Benchmark Scenarios

Three evaluation scenarios testing different strategic blind spots in LLM agents

Civilization VI is a compelling environment for evaluating LLM strategic reasoning. Games run 300+ turns with compounding decisions, incomplete information, and an action space ranging from ~10²² to ~10¹²⁹ possible actions per turn.

The benchmark battery consists of three scenarios, ordered by difficulty. Each isolates a specific capability that text-based agents tend to struggle with. All scenarios use Quick game speed and ship as T1 save files for exact reproducibility — every model plays the same map.

Common Settings

Parameter	Value
Game Speed	Quick
Start Era	Ancient
Barbarians	On
City-States	Default for map size
DLC	Gathering Storm

A — Ground Control

Blind spot tested: Does the agent monitor the race it thinks it's winning?


Agent Civ	Babylon (Hammurabi)
Map	Pangaea, Standard
Difficulty	Prince
Victory	All types enabled
Opponents	Korea, Scotland, Australia, Japan, Rome, Mapuche, Netherlands

The experimental control. Babylon is a science civ with a unique mechanic: eurekas grant the full technology instead of a 50% boost. The agent's default preference for science is correct here. Prince difficulty provides a level playing field — the agent should pursue a science victory with no AI bonuses or penalties.

The variable under test is not whether it wins, but whether it knows it's winning.
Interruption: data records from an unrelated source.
-- ==== Sys2Proof/Machine/State.lean ====
section
/-! DEFINITION. The state of the machine: the block's two ports, its configuration, and the device's register file with
the device's wire back to the host (INVENTORY.md, State). The block itself holds nothing between operations (R30). -/

namespace Sys2Proof.Machine

/-- What the host presents. `resetDuring r` is reset asserted while the block performs `r`, or while it is idle (none)
(70_reset_and_hazards.md R300). -/
inductive Event where
  | arrive (p : Packet)
  | resetDuring (inProgress : Option Request)
deriving DecidableEq, Repr

/-- R45: the receiving device's register file, one image for each of the 16 slots. -/
abbrev DeviceFile := Vector Image 16

/-- The machine.
`cfg`: the configuration (R44), the same in every step.
`events`: the request port and the wire to the device, oldest first (R33, R34).
`responses`: the response port, the responses given and not yet taken, oldest first (R34, R36).
`dev`: the device's register file (R45).
`replies`: the frames the device has sent the host and the host has not yet taken, oldest first (60_exceptions.md R288).
`free`: the MODEL's own counter of the free values drawn so far (log 15). -/
structure State where
  cfg : Config
  events : List Event
  responses : List Response
  dev : DeviceFile
  replies : List Bytes
  free : Nat
deriving DecidableEq, Repr

/-- No step of this machine ends in a fault: "the block has no fatal state" (60_exceptions.md R281), and an error is a
response (R270). Nobody raises one; the type has no constructor (log 17). -/
inductive Fault where
deriving DecidableEq, Repr

/-- Why an instruction is refused. -/
inductive Refusal where
  /-- Raised by `exec` alone, for an instruction of the table that has no meaning yet; safe. No arm raises it: every
  instruction has its meaning. -/
  | notModelled (mnemonic : String)
deriving DecidableEq, Repr

/-- R47: the machine after reset. The configuration is R11's default column (log 4), the device's register file is the
unconstrained DEV_RESET (log 5), nothing is presented, no response is pending, no reply is on the wire (log 9). -/
def State.reset : State where
  cfg := Config.default
  events := []
  responses := []
  dev := Vector.ofFn fun s => Vector.ofFn fun k => Config.devReset s.val k.val
  replies := []
  free := 0

/-- What fetching finds: an instruction to run in the state that remains, or nothing to run, the state being settled. -/
inductive Fetched where
  | run (i : Instr) (s : State)
  | done (s : State)
deriving DecidableEq, Repr

end Sys2Proof.Machine
end

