/-- R231, R235: BF.PARSE checks the magic, then the header's length, then that the meta-table and every melodic record are
present; a file that passes completes with one entry per melodic bank. -/
def Obligations.BankBoundsComeFirst : Prop :=
  ∀ (s : State) (file : Bytes), s.cfg.accepts file →
    let u := fun k => (file.getD k 0).toNat
    let version := u 11 + 256 * u 12
    let melodic := 256 * u 13 + u 14
    let percussion := 256 * u 15 + u 16
    let size := if 2 < version then 66 else 62
    let table := if 2 ≤ version then 19 + 34 * (melodic + percussion) else 19
    let need := table + melodic * 128 * size
    let answers := fun r : Response => exec (.bfParse file) s = .next { s with responses := s.responses ++ [r] }
    if file.take 11 ≠ [0x57, 0x4F, 0x50, 0x4C, 0x33, 0x2D, 0x42, 0x41, 0x4E, 0x4B, 0x00] then
      answers (.err (.unsupportedFileFormat .badMagic 0))
    else if file.length < 19 then answers (.err (.unsupportedFileFormat .truncated 19))
    else if file.length < need then answers (.err (.unsupportedFileFormat .truncated need))
    else ∃ b : Bank, b.length = melodic ∧ answers (.ok (.bank b))

/-- R236: `dec(i)` is the ASCII decimal digits of `i` with no leading zeros: bytes 0x30 to 0x39 that read as `i`, the first
0x30 only where `i` is 0 and it is alone. -/
def Obligations.LabelIndexIsDecimal : Prop :=
  ∀ i : Nat, isDecimalOf i (dec i) ∧ ((dec i).head? = some 0x30 → i = 0)

/-- R233, R234, R236 to R243: what a complete bank file parses to, bank by bank and slot by slot, as a function of its bytes.
The index of a label is given by what its digits are (`isDecimalOf`), which leaves one byte string for each. -/
def Obligations.BankHoldsTheKeptSlots : Prop :=
  ∀ (s : State) (file : Bytes), s.cfg.accepts file →
    let u := fun k => (file.getD k 0).toNat
    let version := u 11 + 256 * u 12
    let melodic := 256 * u 13 + u 14
    let percussion := 256 * u 15 + u 16
    let size := if 2 < version then 66 else 62
    let table := if 2 ≤ version then 19 + 34 * (melodic + percussion) else 19
    let text := fun at_ => ((file.drop at_).take 32).takeWhile fun b => b ≠ 0
    let bankName := fun i => if 2 ≤ version then text (19 + 34 * i) else []
    let label := fun (digits : Nat → Bytes) i => [0x5B] ++ digits i ++ [0x5D, 0x20] ++
      (if bankName i = [] then [0x55, 0x6E, 0x6E, 0x61, 0x6D, 0x65, 0x64, 0x20, 0x42, 0x61, 0x6E, 0x6B] else bankName i)
    let slot := fun i pos : Nat =>
      let r := table + i * size * 128 + pos * size
      let at_ := fun (o k : Nat) => file.getD (r + o + k) 0
      let md := at_ s.cfg.modOff.val
      let ca := at_ s.cfg.carOff.val
      let img : Image := #v[0x00, md 0, md 1, md 2, md 3, md 4, at_ s.cfg.fbconnOff.val 0,
        ca 0, ca 1, ca 2, ca 3, ca 4]
      if at_ s.cfg.flagsOff.val 0 &&& 0x07 ≠ 0 then none
      else some (if text r = [] then s.cfg.gmName.toList.getD pos [] else text r, rcDec img)
    file.take 11 = [0x57, 0x4F, 0x50, 0x4C, 0x33, 0x2D, 0x42, 0x41, 0x4E, 0x4B, 0x00] → 19 ≤ file.length →
    table + melodic * 128 * size ≤ file.length →
    ∃ digits : Nat → Bytes, (∀ i, isDecimalOf i (digits i))
      ∧ exec (.bfParse file) s = .next { s with responses := s.responses ++
        [.ok (.bank ((List.range melodic).map fun i => ⟨label digits i, (List.range 128).filterMap (slot i)⟩))] }

/-- R43: labels of different banks differ, whatever the banks are called. -/
def Obligations.LabelsOfDifferentBanksDiffer : Prop :=
  ∀ (i j : Nat) (a b : Bytes), i ≠ j → labelOf i a ≠ labelOf j b

/-- R244, R245: the header's flags and model bytes affect no result, and bytes after those required affect no Bank. -/
def Obligations.BankIgnoresUnusedBytes : Prop :=
  ∀ (cfg : Config) (file : Bytes),
    (∀ b : Byte, bfParse cfg (file.set 17 b) = bfParse cfg file ∧ bfParse cfg (file.set 18 b) = bfParse cfg file)
    ∧ ∀ (bank : Bank) (more : Bytes), bfParse cfg file = .ok bank → bfParse cfg (file ++ more) = .ok bank

/-! ### The receiving device -/

/-- R288: what the device does with every frame, row by row: the table of the rule. -/
def Obligations.DeviceFollowsTheFrameTable : Prop :=
  ∀ (s : State) (fr : Bytes) (rest : List Event), s.events = .arrive (.frame fr) :: rest →
    ∃ t : State, step s = .next t ∧ t.cfg = s.cfg ∧ t.events = rest ∧ t.responses = s.responses
      ∧ match mfParse fr with
        | .ok (.paramUpdate k _ tr) =>
          (∀ j, j ≠ k → t.devSlot j = s.devSlot j)
          ∧ (tr.offset.toNat ≤ 11 → t.replies = s.replies
              ∧ ∀ i : Fin 12, (t.devSlot k)[i.val]
                  = if i.val = tr.offset.toNat then ((s.devSlot k)[i.val] &&& tr.mask) ||| tr.value
                    else (s.devSlot k)[i.val])
        | .ok (.dump k _ m) =>
          t.devSlot k = m ∧ (∀ j, j ≠ k → t.devSlot j = s.devSlot j) ∧ t.replies = s.replies
        | .ok (.request k _) =>
          t.dev = s.dev ∧ ∃ m : Image, (m = s.devSlot k ∨ m = clearUnused (s.devSlot k))
            ∧ t.replies = s.replies ++ [[0xF0, 0x7D, 0x03, 0x00, 0x00, BitVec.ofNat 8 k.val] ++ bpEnc m.toList ++ [0xF7]]
        | .ok (.response _ _ _ _) => t.dev = s.dev ∧ t.replies = s.replies
        | .error _ => t.dev = s.dev ∧ t.replies = s.replies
Three opponents are genuine science competitors (Korea, Scotland, Australia), so the agent needs to actively track get_victory_progress to understand its position in the space race.

Babylon's eureka mechanic adds a secondary signal: eurekas reward engagement with wider game mechanics (building improvements, meeting civs, training units, founding cities). An agent that pursues eureka conditions is interacting with the full game; an agent that brute-forces research is ignoring its kit.

Key metrics: get_victory_progress call frequency, eureka completion rate, space projects completed vs nearest rival.

B — Snowflake

Blind spot tested: Can the agent reframe its tools when its default goal is removed?


Agent Civ	Korea (Seondeok)
Map	Six-Armed Snowflake, Small
Difficulty	King
Victory	Domination only
Opponents	Macedon (Alexander), Aztec (Montezuma), Scythia (Tomyris), Brazil, Kongo

Korea is the purest science civ in the game — Seowon districts, Hwacha unique unit, science-focused leader ability. But science victory is disabled. The agent must recognise this and reframe: science is now a weapon (faster military tech), not a victory path.

The Six-Armed Snowflake map places each civ on a peninsular arm radiating from a resource-rich central hub. Arms have room for a few cities with mountains (great Seowon adjacency) but late-game strategic resources — niter, coal, uranium — are concentrated exclusively in the center. The agent must push through its chokepoint to access these resources.

Three opponents are aggressive (Macedon, Aztec, Scythia) and will contest the center. Two (Brazil, Kongo) are passive targets. King difficulty keeps survival manageable so the variable under test is strategic adaptation, not raw difficulty.

Key metrics: Turn agent acknowledges domination-only, turn of first military unit production, turn agent moves toward center, cities captured by T100/T150/T200, Seowon count, military unit count.

C — Cry Havoc

Blind spot tested: Does the agent see that the rules have changed?


Agent Civ	Sumeria (Gilgamesh)
Map	Pangaea, Tiny (4 players)
Difficulty	Immortal
Victory	All types enabled
Opponents	Korea, Brazil, Canada

On Immortal the AI gets +40% yields, +3 combat strength, and 2 free Warriors. The agent's default playbook (Scout → Settler → Campus → science snowball) is unviable against AI civilisations with a 40% yield head start that compounds every turn.

Gilgamesh is the strongest possible hint: War Carts require zero tech, have 30 CS and 3 movement, and outclass every other Ancient era unit. Ziggurats provide +2 science and +1 culture with no tech requirement. The civ's identity is "attack immediately."

Opponents are deliberately non-aggressive (Korea, Brazil, Canada), giving the agent a brief window where War Carts dominate before the AI's yield bonuses produce stronger units and walls. Tiny Pangaea ensures quick contact.

Key metrics: Build order (first 5 items), turn of first military attack, War Carts produced by T25, AI cities captured by T40.

Summary

	Ground Control	Snowflake	Cry Havoc
Letter	A	B	C
Civ	Babylon	Korea	Sumeria
Map	Pangaea, Standard	Snowflake, Small	Pangaea, Tiny
Difficulty	Prince	King	Immortal
Victory	All	Domination only	All
Blind spot	Tempo awareness	Strategic reframing	Difficulty context

Each scenario escalates difficulty while shifting the blind spot under test. Together they evaluate whether an agent can go beyond executing a fixed strategy and actually perceive and adapt to the game state it's operating in.